> _What to work on_:
Word for word, retype the entire listing.

> _Source records_:

-- ==== Sys2Proof/Machine/Transport.lean ====
section
/-! DEFINITION. The meaning of TX_DONE (42_packet_assembler.md R108). -/

namespace Sys2Proof.Machine

/-- TX_DONE, R108: the transport gives the buffer back; no effect while halted (R128). -/
def execTxDone (s : State) : Host.Outcome State Fault Refusal :=
  if s.halted then .next s else .next (releaseBuffer s)

end Sys2Proof.Machine
end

> _Finished exercise_:
-- ==== Sys2Proof/Machine/Transport.lean ====
section
/-! DEFINITION. The meaning of TX_DONE (42_packet_assembler.md R108). -/

namespace Sys2Proof.Machine

/-- TX_DONE, R108: the transport gives the buffer back; no effect while halted (R128). -/
def execTxDone (s : State) : Host.Outcome State Fault Refusal :=
  if s.halted then .next s else .next (releaseBuffer s)

end Sys2Proof.Machine
end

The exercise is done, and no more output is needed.